Another set of differences lead to a variation in societal evolution in the case of plant and animal domestications as well as in technological innovations and political institutions, as most societies acquire much more from other societies than they invent themselves (his discussion on the evolution of writing and in particular the alphabet in this regard was fascinating). Diffusion and migration within and between continents played a very important role in the development of a society, and in some continents diffusion and migration was considerably easier, most rapid in Eurasia because of its east-west major axis and its relatively modest ecological and geographical barriers. As crops and animals depended strongly on climate and hence on latitude, huge areas ranging almost from the Atlantic to the Pacific were open to the movement of domesticated plants and animals. Diffusion was slower in Africa and especially in the Americas due to those continents north-south major axes (traveling just a few hundred or a thousand miles north or south can render a society's crops and animals completely unsuitable for use) and much more pronounced geographic and ecological barriers (such as the Sahara Desert in Africa). Similarly, diffusion in the last 6,000 years has been easiest from Eurasia to sub-Saharan Africa, while long completely absent between Eurasia and the Americas (isolated at low latitudes by broad oceans and at high latitudes by geography and by a climate suitable just for hunter-gatherers).
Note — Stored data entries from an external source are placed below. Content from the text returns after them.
-- ==== Sys2Proof/Machine/Lex.lean ====
section
/-!
DEFINITION. The characters a console line is made of (R228 to R232, R238, R240), its words, and the form of every command: what the
first checks of a line, and the check of its values, look at (R233).
-/

namespace Sys2Proof.Machine

open Sys2Proof

/-! ### Characters, tag and suffix -/

/-- A space, or HT, which is treated as one (R230). -/
def isSpace (b : Byte) : Bool := decide (b.toNat = 0x20) || decide (b.toNat = 0x09)

/-- An editing character of typed mode, which machine mode ignores (R230, R235). -/
def isEditing (b : Byte) : Bool := decide (b.toNat = 0x08) || decide (b.toNat = 0x7F) || decide (b.toNat = 0x15)

/-- A character that stands in a line (R230): printable, or HT. -/
def isLineChar (b : Byte) : Bool := (decide (0x20 ≤ b.toNat) && decide (b.toNat ≤ 0x7E)) || decide (b.toNat = 0x09)

/-- A character a line accepts (R230): one that stands in it, or an editing character. -/
def lineCharOk (b : Byte) : Bool := isLineChar b || isEditing b

/-- A decimal digit. -/
def isDigit (b : Byte) : Bool := decide (0x30 ≤ b.toNat) && decide (b.toNat ≤ 0x39)

/-- The value of a hexadecimal digit, in either case (R232). -/
def hexVal (b : Byte) : Option Nat :=
  let n := b.toNat
  if 0x30 ≤ n ∧ n ≤ 0x39 then some (n - 0x30)
  else if 0x41 ≤ n ∧ n ≤ 0x46 then some (n - 0x41 + 10)
  else if 0x61 ≤ n ∧ n ≤ 0x66 then some (n - 0x61 + 10)
  else none

/-- The tag of a machine-mode line: `#`, four decimal digits, a space (R238). -/
def lineTag (t : List Byte) : Option Nat :=
  match t with
  | h :: a :: b :: c :: d :: sp :: _ =>
    if decide (h.toNat = 0x23) && isSpace sp && [a, b, c, d].all isDigit then
      some ([a, b, c, d].foldl (fun n x => 10 * n + (x.toNat - 0x30)) 0)
    else none
  | _ => none

/-- The CRC suffix of a line: `*` and four hexadecimal digits at its end, with no space before the `*` (R240). -/
def lineSuffix (t : List Byte) : Option Nat :=
  match t.reverse with
  | d :: c :: b :: a :: star :: rest =>
    if decide (star.toNat = 0x2A) && ! ((rest.head?.map isSpace).getD false) then
      match hexVal a, hexVal b, hexVal c, hexVal d with
      | some a, some b, some c, some d => some (((a * 16 + b) * 16 + c) * 16 + d)
      | _, _, _, _ => none
    else none
  | _ => none

/-- What is wrong with a line before its words are read (R229, R230, R238, R240, R241), for a session's mode and CRC setting. Where
several hold, the spec gives no order; the model takes the first of LINE_TOO_LONG, BAD_CHAR, NO_TAG, CRC (log 46). -/
def lineFaultOf (machine crc : Bool) (t : List Byte) : Option ErrName :=
  if 255 < t.length then some .lineTooLong
  else if t.any (fun b => ! lineCharOk b) then some .badChar
  else if ! machine then none
  else if (lineTag t).isNone then some .noTag
  else match lineSuffix t with
    | some c => if crc16 (t.take (t.length - 5)) = c then none else some .crc
    | none => if crc then some .crcMissing else none

/-- A line without what machine mode adds: its tag, and its CRC suffix. -/
def lineBody (machine : Bool) (t : List Byte) : List Byte :=
  if machine then
    let u := if (lineSuffix t).isSome then t.take (t.length - 5) else t
    if (lineTag u).isSome then u.drop 6 else u
  else t

/-! ### Words (R231, Lexical elements table) -/

/-- Put a finished word before the words after it; an empty one is none. -/
def putWord (cur : List Byte) (ws : List String) : List String :=
  if cur.isEmpty then ws else String.ofList (cur.reverse.map (fun b => Char.ofNat b.toNat)) :: ws

/-- Words, from the characters left, the word under way (its last character first), and whether a string is open. -/
def splitWords : Bool → List Byte → List Byte → List String
  | _, cur, [] => putWord cur []
  | true, cur, c :: cs => splitWords (decide (c.toNat ≠ 0x22)) (c :: cur) cs
  | false, cur, c :: cs =>
    if c.toNat = 0x3B then putWord cur []
    else if isSpace c then putWord cur (splitWords false [] cs)
    else splitWords (decide (c.toNat = 0x22)) (c :: cur) cs

/-- The words of a line: separated by spaces, up to a comment (R231). -/
def lineWords (t : List Byte) : List String := splitWords false [] t

/-- A line that executes nothing and gets no answer: no words are left in it (R231). -/
def lineBlank (machine : Bool) (t : List Byte) : Bool := t.all lineCharOk && (lineWords (lineBody machine t)).isEmpty

/-! ### Operands -/

/-- A lower-case letter. -/
def isLower (c : Char) : Bool := decide ('a' ≤ c) && decide (c ≤ 'z')

/-- A word that is a flag: `-` and a keyword. -/
def isFlag (w : String) : Bool := match w.toList with | '-' :: c :: _ => isLower c | _ => false

/-- The key and the value of an argument, or the target and the value of a field assignment. -/
def keyValue (w : String) : Option (String × String) :=
  let cs := w.toList
  let k := cs.takeWhile (fun c => decide (c ≠ '='))
  if k.length < cs.length then some (String.ofList k, String.ofList (cs.drop (k.length + 1))) else none

/-- A word that is neither a flag nor an argument. -/
def isPlain (w : String) : Bool := ! isFlag w && (keyValue w).isNone

/-- The forms a value may have (Lexical elements table). -/
inductive ValueForm
  | num                                  -- a decimal, hexadecimal or binary value
  | numOr (w : String)                   -- one of these, or a word
  | word (ws : List String)
  | digits (lo hi : Nat)                 -- hexadecimal digits, even in number
  | str
  | addr
  | utc
  | any                                  -- a name of another table, which the operand shows
deriving DecidableEq, Repr

/-- Digits of a base, `_` allowed between them, from 1 up to a number of digits. -/
def digitRun (ok : Char → Bool) (hi : Nat) (cs : List Char) : Bool :=
  let n := (cs.filter ok).length
  cs.all (fun c => ok c || c == '_') && decide (1 ≤ n) && decide (n ≤ hi)
    && decide (cs.head? ≠ some '_') && decide (cs.getLast? ≠ some '_')
    && ! (cs.zip (cs.drop 1)).any (fun x => x.1 == '_' && x.2 == '_')

/-- A hexadecimal digit. -/
def isHexChar (c : Char) : Bool := c.isDigit || (decide ('a' ≤ c) && decide (c ≤ 'f')) || (decide ('A' ≤ c) && decide (c ≤ 'F'))

/-- A decimal, hexadecimal or binary value. -/
def isNumber (v : String) : Bool :=
  let dec (cs : List Char) := cs.all Char.isDigit && decide (1 ≤ cs.length) && decide (cs.length ≤ 20)
  match v.toList with
  | '0' :: 'x' :: cs => digitRun isHexChar 16 cs
  | '0' :: 'b' :: cs => digitRun (fun c => c == '0' || c == '1') 64 cs
  | '-' :: cs => dec cs
  | cs => dec cs

/-- A time `YYYY-MM-DDThh:mm:ss[.f…]Z` (R357). -/
def isUtc (v : String) : Bool :=
  let cs := v.toList
  let shape := (cs.take 19).map (fun c => if c.isDigit then 'd' else c)
  let frac := (cs.drop 19).dropLast
  decide (String.ofList shape = "dddd-dd-ddTdd:dd:dd") && decide (cs.getLast? = some 'Z') && decide (20 ≤ cs.length)
    && (frac.isEmpty || (decide (frac.head? = some '.') && decide (2 ≤ frac.length) && (frac.drop 1).all Char.isDigit))

/-- A value has a form. -/
def formOk (f : ValueForm) (v : String) : Bool :=
  let cs := v.toList
  match f with
  | .num => isNumber v
  | .numOr w => isNumber v || v == w
  | .word ws => ws.contains v
  | .digits lo hi => cs.all isHexChar && decide (lo ≤ cs.length) && decide (cs.length ≤ hi) && decide (cs.length % 2 = 0)
  | .str =>
    decide (2 ≤ cs.length) && decide (cs.length ≤ 66) && decide (cs.head? = some '"') && decide (cs.getLast? = some '"')
      && ((cs.drop 1).dropLast).all (fun c => decide (c ≠ '"') && decide (c ≠ '\\'))
  | .addr => cs.all (fun c => isHexChar c || c == '.' || c == ':') && cs.any (fun c => c == '.' || c == ':')
  | .utc => isUtc v
  | .any => ! cs.isEmpty

/-! ### The commands -/

/-- What the command index states of a command, and the role check's result. -/
structure CmdInfo where
  /-- Accepted in safe mode (mark A). -/
  safe : Bool := false
  /-- In safe mode and during a halt from J-CON and USB only. -/
  consolesSafe : Bool := false
  /-- Accepted while the recovery image runs, beside mark A (R757). -/
  recovery : Bool := false
  /-- Accepted during the BLANK or RETIRED hold (R781). -/
  hold : Bool := false
  /-- Accepted during the BLANK hold only (R781). -/
  blank : Bool := false
  /-- Privileged (mark P). -/
  priv : Bool := false
  /-- On J-CON and USB only (mark C). -/
  consoles : Bool := false
  /-- The role check passes (R499, R683). -/
  role : Bool := true
  /-- In machine mode only (mark M). -/
  machineOnly : Bool := false
deriving DecidableEq, Repr

/-- An argument of a command's syntax. -/
structure KeyForm where
  /-- Its key. -/
  key : String
  /-- Its value as the syntax writes it. -/
  shown : String
  /-- The form of its value. -/
  form : ValueForm
  /-- It must be given. -/
  need : Bool := true
deriving DecidableEq, Repr

/-- What stands in a command beside flags and arguments. -/
inductive BareForm
  | none
  | word                                 -- `help` takes at most one word
  | target                               -- `get` takes one
  | assigns                              -- `set` takes field assignments
deriving DecidableEq, Repr

/-- One form of a command. -/
structure CmdForm where
  /-- The command as the Fimor commands table names it (ch. 20). -/
  name : String
  /-- A further word of this form. -/
  sub : String := ""
  /-- Flags, of which a line gives at most one. -/
  flags : List String := []
  /-- Arguments. -/
  keys : List KeyForm := []
  /-- What else it takes. -/
  bare : BareForm := .none
  /-- The marks of the table. -/
  info : CmdInfo := {}
deriving DecidableEq, Repr

/-- The words of a form. -/
def formWords (f : CmdForm) : List String := f.name.splitOn " " ++ (if f.sub = "" then [] else [f.sub])

/-- `stall=<n>`. -/
def kStall : KeyForm := { key := "stall", shown := "<n>", form := .num }

/-- A number. -/
def kNum (k : String) (t : String := "<n>") : KeyForm := { key := k, shown := t, form := .num }

/-- An argument that may be left out. -/
def opt (k : KeyForm) : KeyForm := { k with need := false }

/-- Hexadecimal digits. -/
def kDigits (k : String) (lo hi : Nat) : KeyForm :=
  { key := k, shown := "<" ++ (if lo = hi then toString lo else toString lo ++ "..." ++ toString hi) ++ " hexadecimal digits>",
    form := .digits lo hi }

/-- A name. -/
def kName (k t : String) : KeyForm := { key := k, shown := t, form := .any }

/-- `on` or `off`, and the like. -/
def kWord (k : String) (ws : List String) : KeyForm := { key := k, shown := "|".intercalate ws, form := .word ws }

/-- Marks A and those commands of it that the BLANK and RETIRED hold takes. -/
def markA : CmdInfo := { safe := true, hold := true }

/-- Mark P. -/
def markP : CmdInfo := { priv := true }

/-- A, on the consoles only in safe mode. -/
def markConsoles : CmdInfo := { safe := true, consolesSafe := true }

/-- Commands of the system, the housing, power, islands and the start (ch. 02 to 06). -/
def systemForms : List CmdForm :=
  [{ name := "help", bare := .word, info := markA }, { name := "who", info := markA },
    { name := "log", info := markA, keys := [opt (kNum "count"), opt (kNum "since" "<seq>"), opt (kName "name" "<EVENT>")] },
    { name := "log", info := markA, keys := [kWord "follow" ["on", "off"]] },
    { name := "mode" }, { name := "mode", sub := "typed" },
    { name := "mode", sub := "machine", keys := [opt (kWord "crc" ["on", "off"])] },
    { name := "get", flags := ["-shadow", "-raw"], bare := .target }, { name := "set", bare := .assigns },
    { name := "commit", keys := [kName "group" "<GROUP>"] }, { name := "discard", keys := [kName "group" "<GROUP>"] },
    { name := "halt" }, { name := "reboot", info := markA }]
  ++ [{ name := "warden enrol", info := markP,
        keys := [kNum "slot" "<0...3>", kDigits "fp" 64 64, opt { key := "name", shown := "<string>", form := .str }] },
    { name := "warden remove", info := markP, keys := [kNum "slot"] }, { name := "warden show" },
    { name := "bay show", info := markA }, { name := "led locate", info := markA, keys := [opt (kNum "time" "<s>")] },
    { name := "presence close", info := markA }, { name := "power show", info := markA }, { name := "holdup measure" },
    { name := "island show", info := markA, keys := [opt (kNum "id" "<ID>")] },
    { name := "start show", info := { safe := true } },
    { name := "ledger show", info := { safe := true }, keys := [opt (kNum "start")] },
    { name := "start clear", info := { safe := true, priv := true } }]

/-- Commands of the ports, the network, time and the wire protocol (ch. 07 to 09). -/
def netForms : List CmdForm :=
  [{ name := "port show", keys := [opt (kNum "port")] }, { name := "port stats", keys := [opt (kNum "port")], flags := ["-raw"] },
    { name := "port stats clear", keys := [kNum "port"] },
    { name := "port capture read", keys := [kNum "port", opt (kNum "count" "<1...100>")] }, { name := "dormant enter" },
    { name := "net show", keys := [opt (kNum "if" "<k>")] }, { name := "net stats" }, { name := "net lldp", keys := [opt (kNum "port")] },
    { name := "net renew", keys := [opt (kNum "if" "<k>")] }, { name := "time show" },
    { name := "time set", info := markP, keys := [{ key := "utc", shown := "<YYYY-MM-DDThh:mm:ss[.f...]Z>", form := .utc }] },
    { name := "time accept", info := markP }]
  ++ [{ name := "kv show" }, { name := "kv stats" }, { name := "kv conns", keys := [opt kStall] }, { name := "kv1 show" },
    { name := "kv1 disable" }, { name := "kv1 enable", info := markP },
    { name := "kv1 allow", info := markP, keys := [{ key := "addr", shown := "<ip>", form := .addr }, kStall] },
    { name := "kv1 deny", info := markP, keys := [{ key := "addr", shown := "<ip>", form := .addr }] }]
The last set of major factors he analyzed related to continental differences in area or total population size. A larger area or population meant more inventors, more competing societies, more innovations that exist to be adopted, and more pressure to adopt and retain those innovations, as those societies that fail to do so tend to be eliminated or absorbed by competing societies. Among the world's landmasses, area and the number of competing societies were greatest for Eurasia, while considerably smaller for Australia for instance. The Americas, despite their rather large total land area, were in effect fragmented by ecology and geography into a series of poorly connected smaller continents.
Relating to both population size and the "Eurasians' long intimacy with domestic animals" was the development of germs. Crowd diseases could not sustain themselves in small bands of hunter-gatherers or slash-and-burn farmers, nor perhaps would they develop at all, as only human association with cattle gave us for instance measles (evolved from rinderpest) and smallpox (evolved from cowpox).
Obviously I have just scratched the surface in my review. This is an excellent book that ties together findings in history, archaeology, paleontology, epidemiology, and linguistics in an extremely readable and informative format.